In our last lecture we discussed the center tapped full wave rectifier and derived its most important parameters. Check that lecture for a conceptual continuity with the present lecture. Prior to that we discussed in much detail the case of the half wave rectifier and its parameters. Those two lectures can be accessed here.

Today we will discuss the other type of full wave rectifier, viz. bridge type rectifier. Lets draw a suitable diagram for the same and discuss its operational ideas.

The bridge type full wave rectifier

(i) It consists of 4 diodes D1, D2, D3 and D4.

(ii) Diagonally opposite corners ‘A‘ and ‘C‘ are connected across the secondary ‘S‘ of the power transformer. Diagonally opposite corners ‘B‘ and ‘D‘ are connected to the load resistance ‘RL‘.

(iii) During positive or first half cycle D1, and D3 conduct as A is positive wrt C. During negative half cycle or second half of signal D2, and D4 conduct as C is positive wrt A.

(iv) Bridge rectifier does not require center-tapping at the secondary of the transformer.

Let the voltage across the secondary of the transformer be given by V = V0 sin ωt. Here V0 is the maximum transformer voltage or amplitude of voltage signal. Also ω/2π is the frequency of the AC signal.

(i) During the half cycle when A is positive relative to C; D1, and D3 are “forward biased”, D2, and D4 are “reverse biased”. iL1 flows through RL, in the direction ABEFDCSA. iL2 = 0.

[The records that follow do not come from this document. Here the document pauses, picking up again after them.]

-- ==== Sys2Proof/Machine/Alu8.lean ====
section
/-! DEFINITION. The meanings of 8-bit arithmetic and logic (42_alu8.md). -/

namespace Sys2Proof.Machine

/-- An ALU operation with a register; "when `r` is A the second operand is the old A" (42_alu8.md section 2). -/
def aluReg (op : AluOp) (r : Reg8) (s : State) : Result :=
  .next ((s.putAlu (aluResult op s.cpu.a (s.reg r) s.cpu.flagC)).retire 1 1)

/-- An ALU operation with the byte at HL. -/
def aluHl (op : AluOp) (s : State) : Result :=
  .next ((s.putAlu (aluResult op s.cpu.a s.loadHl s.cpu.flagC)).retire 1 2)

/-- An ALU operation with an immediate. -/
def aluImm (op : AluOp) (n : Byte) (s : State) : Result :=
  .next ((s.putAlu (aluResult op s.cpu.a n s.cpu.flagC)).retire 2 2)

/-- Write a register and the flags of a result. -/
def State.putReg (s : State) (r : Reg8) (res : AluResult) : State := (s.setReg r res.value).putFlags res

/-- Write the byte at HL and the flags of a result. -/
def State.putHl (s : State) (res : AluResult) : State := (s.storeHl res.value).putFlags res

/-- `INC r` (R162). -/
def incReg (r : Reg8) (s : State) : Result := .next ((s.putReg r (inc8 (s.reg r) s.cpu.flagC)).retire 1 1)

/-- `INC (HL)` (R163). -/
def incHl (s : State) : Result := .next ((s.putHl (inc8 s.loadHl s.cpu.flagC)).retire 1 3)

/-- `DEC r` (R164). -/
def decReg (r : Reg8) (s : State) : Result := .next ((s.putReg r (dec8 (s.reg r) s.cpu.flagC)).retire 1 1)

/-- `DEC (HL)` (R165). -/
def decHl (s : State) : Result := .next ((s.putHl (dec8 s.loadHl s.cpu.flagC)).retire 1 3)

/-- `DAA` (R166). -/
def daa (s : State) : Result :=
  .next ((s.putAlu (daa8 s.cpu.a s.cpu.flagN s.cpu.flagH s.cpu.flagC)).retire 1 1)

/-- `CPL`: Z and C unchanged (R167). -/
def cpl (s : State) : Result :=
  .next (((s.setA (s.cpu.a ^^^ 0xFF)).setFlags s.cpu.flagZ true true s.cpu.flagC).retire 1 1)

/-- `SCF`: Z unchanged (R168). -/
def scf (s : State) : Result := .next ((s.setFlags s.cpu.flagZ false false true).retire 1 1)

/-- `CCF`: Z unchanged (R169). -/
def ccf (s : State) : Result := .next ((s.setFlags s.cpu.flagZ false false (!s.cpu.flagC)).retire 1 1)

/-- `INC B`, 0x04 (R162). -/
def exec_inc_b (s : State) : Result := incReg .b s
/-- `DEC B`, 0x05 (R164). -/
def exec_dec_b (s : State) : Result := decReg .b s
/-- `INC C`, 0x0C (R162). -/
def exec_inc_c (s : State) : Result := incReg .c s
/-- `DEC C`, 0x0D (R164). -/
def exec_dec_c (s : State) : Result := decReg .c s
/-- `INC D`, 0x14 (R162). -/
def exec_inc_d (s : State) : Result := incReg .d s
/-- `DEC D`, 0x15 (R164). -/
def exec_dec_d (s : State) : Result := decReg .d s
/-- `INC E`, 0x1C (R162). -/
def exec_inc_e (s : State) : Result := incReg .e s
/-- `DEC E`, 0x1D (R164). -/
def exec_dec_e (s : State) : Result := decReg .e s
/-- `INC H`, 0x24 (R162). -/
def exec_inc_h (s : State) : Result := incReg .h s
/-- `DEC H`, 0x25 (R164). -/
def exec_dec_h (s : State) : Result := decReg .h s
/-- `DAA`, 0x27 (R166). -/
def exec_daa (s : State) : Result := daa s
/-- `INC L`, 0x2C (R162). -/
def exec_inc_l (s : State) : Result := incReg .l s
/-- `DEC L`, 0x2D (R164). -/
def exec_dec_l (s : State) : Result := decReg .l s
/-- `CPL`, 0x2F (R167). -/
def exec_cpl (s : State) : Result := cpl s
/-- `INC (HL)`, 0x34 (R163). -/
def exec_inc_atHl (s : State) : Result := incHl s
/-- `DEC (HL)`, 0x35 (R165). -/
def exec_dec_atHl (s : State) : Result := decHl s
/-- `SCF`, 0x37 (R168). -/
def exec_scf (s : State) : Result := scf s
/-- `INC A`, 0x3C (R162). -/
def exec_inc_a (s : State) : Result := incReg .a s
/-- `DEC A`, 0x3D (R164). -/
def exec_dec_a (s : State) : Result := decReg .a s
/-- `CCF`, 0x3F (R169). -/
def exec_ccf (s : State) : Result := ccf s
/-- `ADD A,B`, 0x80 (R138). -/
def exec_add_a_b (s : State) : Result := aluReg .add .b s
/-- `ADD A,C`, 0x81 (R138). -/
def exec_add_a_c (s : State) : Result := aluReg .add .c s
/-- `ADD A,D`, 0x82 (R138). -/
def exec_add_a_d (s : State) : Result := aluReg .add .d s
/-- `ADD A,E`, 0x83 (R138). -/
def exec_add_a_e (s : State) : Result := aluReg .add .e s
/-- `ADD A,H`, 0x84 (R138). -/
def exec_add_a_h (s : State) : Result := aluReg .add .h s
/-- `ADD A,L`, 0x85 (R138). -/
def exec_add_a_l (s : State) : Result := aluReg .add .l s
/-- `ADD A,(HL)`, 0x86 (R139). -/
def exec_add_a_atHl (s : State) : Result := aluHl .add s
/-- `ADD A,A`, 0x87 (R138). -/
def exec_add_a_a (s : State) : Result := aluReg .add .a s
/-- `ADC A,B`, 0x88 (R141). -/
def exec_adc_a_b (s : State) : Result := aluReg .adc .b s
/-- `ADC A,C`, 0x89 (R141). -/
def exec_adc_a_c (s : State) : Result := aluReg .adc .c s
/-- `ADC A,D`, 0x8A (R141). -/
def exec_adc_a_d (s : State) : Result := aluReg .adc .d s
/-- `ADC A,E`, 0x8B (R141). -/
def exec_adc_a_e (s : State) : Result := aluReg .adc .e s
/-- `ADC A,H`, 0x8C (R141). -/
def exec_adc_a_h (s : State) : Result := aluReg .adc .h s
/-- `ADC A,L`, 0x8D (R141). -/
def exec_adc_a_l (s : State) : Result := aluReg .adc .l s
/-- `ADC A,(HL)`, 0x8E (R142). -/
def exec_adc_a_atHl (s : State) : Result := aluHl .adc s
/-- `ADC A,A`, 0x8F (R141). -/
def exec_adc_a_a (s : State) : Result := aluReg .adc .a s
/-- `SUB A,B`, 0x90 (R144). -/
def exec_sub_a_b (s : State) : Result := aluReg .sub .b s
/-- `SUB A,C`, 0x91 (R144). -/
def exec_sub_a_c (s : State) : Result := aluReg .sub .c s
/-- `SUB A,D`, 0x92 (R144). -/
def exec_sub_a_d (s : State) : Result := aluReg .sub .d s
/-- `SUB A,E`, 0x93 (R144). -/
def exec_sub_a_e (s : State) : Result := aluReg .sub .e s
/-- `SUB A,H`, 0x94 (R144). -/
def exec_sub_a_h (s : State) : Result := aluReg .sub .h s
/-- `SUB A,L`, 0x95 (R144). -/
def exec_sub_a_l (s : State) : Result := aluReg .sub .l s
/-- `SUB A,(HL)`, 0x96 (R145). -/
def exec_sub_a_atHl (s : State) : Result := aluHl .sub s
/-- `SUB A,A`, 0x97 (R144). -/
def exec_sub_a_a (s : State) : Result := aluReg .sub .a s
/-- `SBC A,B`, 0x98 (R147). -/
def exec_sbc_a_b (s : State) : Result := aluReg .sbc .b s
/-- `SBC A,C`, 0x99 (R147). -/
def exec_sbc_a_c (s : State) : Result := aluReg .sbc .c s
/-- `SBC A,D`, 0x9A (R147). -/
def exec_sbc_a_d (s : State) : Result := aluReg .sbc .d s
/-- `SBC A,E`, 0x9B (R147). -/
def exec_sbc_a_e (s : State) : Result := aluReg .sbc .e s
/-- `SBC A,H`, 0x9C (R147). -/
def exec_sbc_a_h (s : State) : Result := aluReg .sbc .h s
/-- `SBC A,L`, 0x9D (R147). -/
def exec_sbc_a_l (s : State) : Result := aluReg .sbc .l s
/-- `SBC A,(HL)`, 0x9E (R148). -/
def exec_sbc_a_atHl (s : State) : Result := aluHl .sbc s
/-- `SBC A,A`, 0x9F (R147). -/
def exec_sbc_a_a (s : State) : Result := aluReg .sbc .a s
/-- `AND A,B`, 0xA0 (R150). -/
def exec_and_a_b (s : State) : Result := aluReg .and .b s
/-- `AND A,C`, 0xA1 (R150). -/
def exec_and_a_c (s : State) : Result := aluReg .and .c s
/-- `AND A,D`, 0xA2 (R150). -/
def exec_and_a_d (s : State) : Result := aluReg .and .d s
/-- `AND A,E`, 0xA3 (R150). -/
def exec_and_a_e (s : State) : Result := aluReg .and .e s
/-- `AND A,H`, 0xA4 (R150). -/
def exec_and_a_h (s : State) : Result := aluReg .and .h s
/-- `AND A,L`, 0xA5 (R150). -/
def exec_and_a_l (s : State) : Result := aluReg .and .l s
/-- `AND A,(HL)`, 0xA6 (R151). -/
def exec_and_a_atHl (s : State) : Result := aluHl .and s
/-- `AND A,A`, 0xA7 (R150). -/
def exec_and_a_a (s : State) : Result := aluReg .and .a s
/-- `XOR A,B`, 0xA8 (R153). -/
def exec_xor_a_b (s : State) : Result := aluReg .xor .b s
/-- `XOR A,C`, 0xA9 (R153). -/
def exec_xor_a_c (s : State) : Result := aluReg .xor .c s
/-- `XOR A,D`, 0xAA (R153). -/
def exec_xor_a_d (s : State) : Result := aluReg .xor .d s
/-- `XOR A,E`, 0xAB (R153). -/
def exec_xor_a_e (s : State) : Result := aluReg .xor .e s
/-- `XOR A,H`, 0xAC (R153). -/
def exec_xor_a_h (s : State) : Result := aluReg .xor .h s
/-- `XOR A,L`, 0xAD (R153). -/
def exec_xor_a_l (s : State) : Result := aluReg .xor .l s
/-- `XOR A,(HL)`, 0xAE (R154). -/
def exec_xor_a_atHl (s : State) : Result := aluHl .xor s
/-- `XOR A,A`, 0xAF (R153). -/
def exec_xor_a_a (s : State) : Result := aluReg .xor .a s
/-- `OR A,B`, 0xB0 (R156). -/
def exec_or_a_b (s : State) : Result := aluReg .or .b s
/-- `OR A,C`, 0xB1 (R156). -/
def exec_or_a_c (s : State) : Result := aluReg .or .c s
/-- `OR A,D`, 0xB2 (R156). -/
def exec_or_a_d (s : State) : Result := aluReg .or .d s
/-- `OR A,E`, 0xB3 (R156). -/
def exec_or_a_e (s : State) : Result := aluReg .or .e s
/-- `OR A,H`, 0xB4 (R156). -/
def exec_or_a_h (s : State) : Result := aluReg .or .h s
/-- `OR A,L`, 0xB5 (R156). -/
def exec_or_a_l (s : State) : Result := aluReg .or .l s
/-- `OR A,(HL)`, 0xB6 (R157). -/
def exec_or_a_atHl (s : State) : Result := aluHl .or s
/-- `OR A,A`, 0xB7 (R156). -/
def exec_or_a_a (s : State) : Result := aluReg .or .a s
/-- `CP A,B`, 0xB8 (R159). -/
def exec_cp_a_b (s : State) : Result := aluReg .cp .b s
/-- `CP A,C`, 0xB9 (R159). -/
def exec_cp_a_c (s : State) : Result := aluReg .cp .c s
/-- `CP A,D`, 0xBA (R159). -/
def exec_cp_a_d (s : State) : Result := aluReg .cp .d s
/-- `CP A,E`, 0xBB (R159). -/
def exec_cp_a_e (s : State) : Result := aluReg .cp .e s
/-- `CP A,H`, 0xBC (R159). -/
def exec_cp_a_h (s : State) : Result := aluReg .cp .h s
/-- `CP A,L`, 0xBD (R159). -/
def exec_cp_a_l (s : State) : Result := aluReg .cp .l s
/-- `CP A,(HL)`, 0xBE (R160). -/
def exec_cp_a_atHl (s : State) : Result := aluHl .cp s
/-- `CP A,A`, 0xBF (R159). -/
def exec_cp_a_a (s : State) : Result := aluReg .cp .a s
/-- `ADD A,d8`, 0xC6 (R140). -/
def exec_add_a_d8 (n : Byte) (s : State) : Result := aluImm .add n s
/-- `ADC A,d8`, 0xCE (R143). -/
def exec_adc_a_d8 (n : Byte) (s : State) : Result := aluImm .adc n s
/-- `SUB A,d8`, 0xD6 (R146). -/
def exec_sub_a_d8 (n : Byte) (s : State) : Result := aluImm .sub n s
/-- `SBC A,d8`, 0xDE (R149). -/
def exec_sbc_a_d8 (n : Byte) (s : State) : Result := aluImm .sbc n s
/-- `AND A,d8`, 0xE6 (R152). -/
def exec_and_a_d8 (n : Byte) (s : State) : Result := aluImm .and n s
/-- `XOR A,d8`, 0xEE (R155). -/
def exec_xor_a_d8 (n : Byte) (s : State) : Result := aluImm .xor n s
/-- `OR A,d8`, 0xF6 (R158). -/
def exec_or_a_d8 (n : Byte) (s : State) : Result := aluImm .or n s
/-- `CP A,d8`, 0xFE (R161). -/
def exec_cp_a_d8 (n : Byte) (s : State) : Result := aluImm .cp n s

end Sys2Proof.Machine
end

(ii) Similarly during next-half cycle C is positive relative to A; D2, and D4 are “forward biased”, D1, and D3 are “reverse biased”. iL2 flows through RL, in the direction CBEFDASC. iL1 = 0.

Thus current always flows in the same direction; along EF, through RL.

Lets write down the current.

$i_{L_{1}} =I_0 \sin \omega t=\frac{V_0}{2R_f+R_s+R_L} \,\sin \omega t,\,\,i_{L_{2}}=0$ during $0\le \omega t \le \pi$.

AND

$i_{L_{2}} =-I_0 \sin \omega t=\frac{V_0}{2R_f+R_s+R_L} \,\sin (\omega t +\pi),\,\,i_{L_{1}}=0$ during $\pi\le \omega t \le 2\pi$.

So maximum current through load is $\boxed{I_0=\frac{V_0}{2R_f+R_s+R_L} }$.

The average or dc and rms value of current, rectifier efficiency and ripple factor can be given by comparing with the same of a center-tapped full wave rectifier.

$\boxed{I_{dc}=\frac{2I_0}{\pi}=\frac{2V_0}{\pi(2R_f+R_s+R_L)} }$.

$\boxed{V_{dc}=\frac{2V_0}{\pi \big[1+\frac{2R_f+R_s}{R_L} \big]}}$

$\boxed{I_{rms}=\frac{V_0}{\sqrt 2(2R_f+R_s+R_L)} }$.

Rectifier efficiency (in %) is given by $\boxed{ \%\,of\,\eta = \frac{81.06}{1+\frac{(2R_f+R_s)}{R_L}}}$.

Ripple factor is $\boxed{r=0.48}$.

PIV across each diode is now V0 {instead of 2V0}.

(i) Small transformer can be used.

(ii) Center-tap on secondary of transformer is not required.

(iii) PIV per diode is V0, instead of 2V0 for center-tapped full wave rectifier. This is helpful when higher voltage is required.

(iv) TUF (transformer utilization factor) increases to 0.811, current flowing in secondary is purely alternating. This helps for large power delivery.

(v) Low cost.

(vi) High reliability.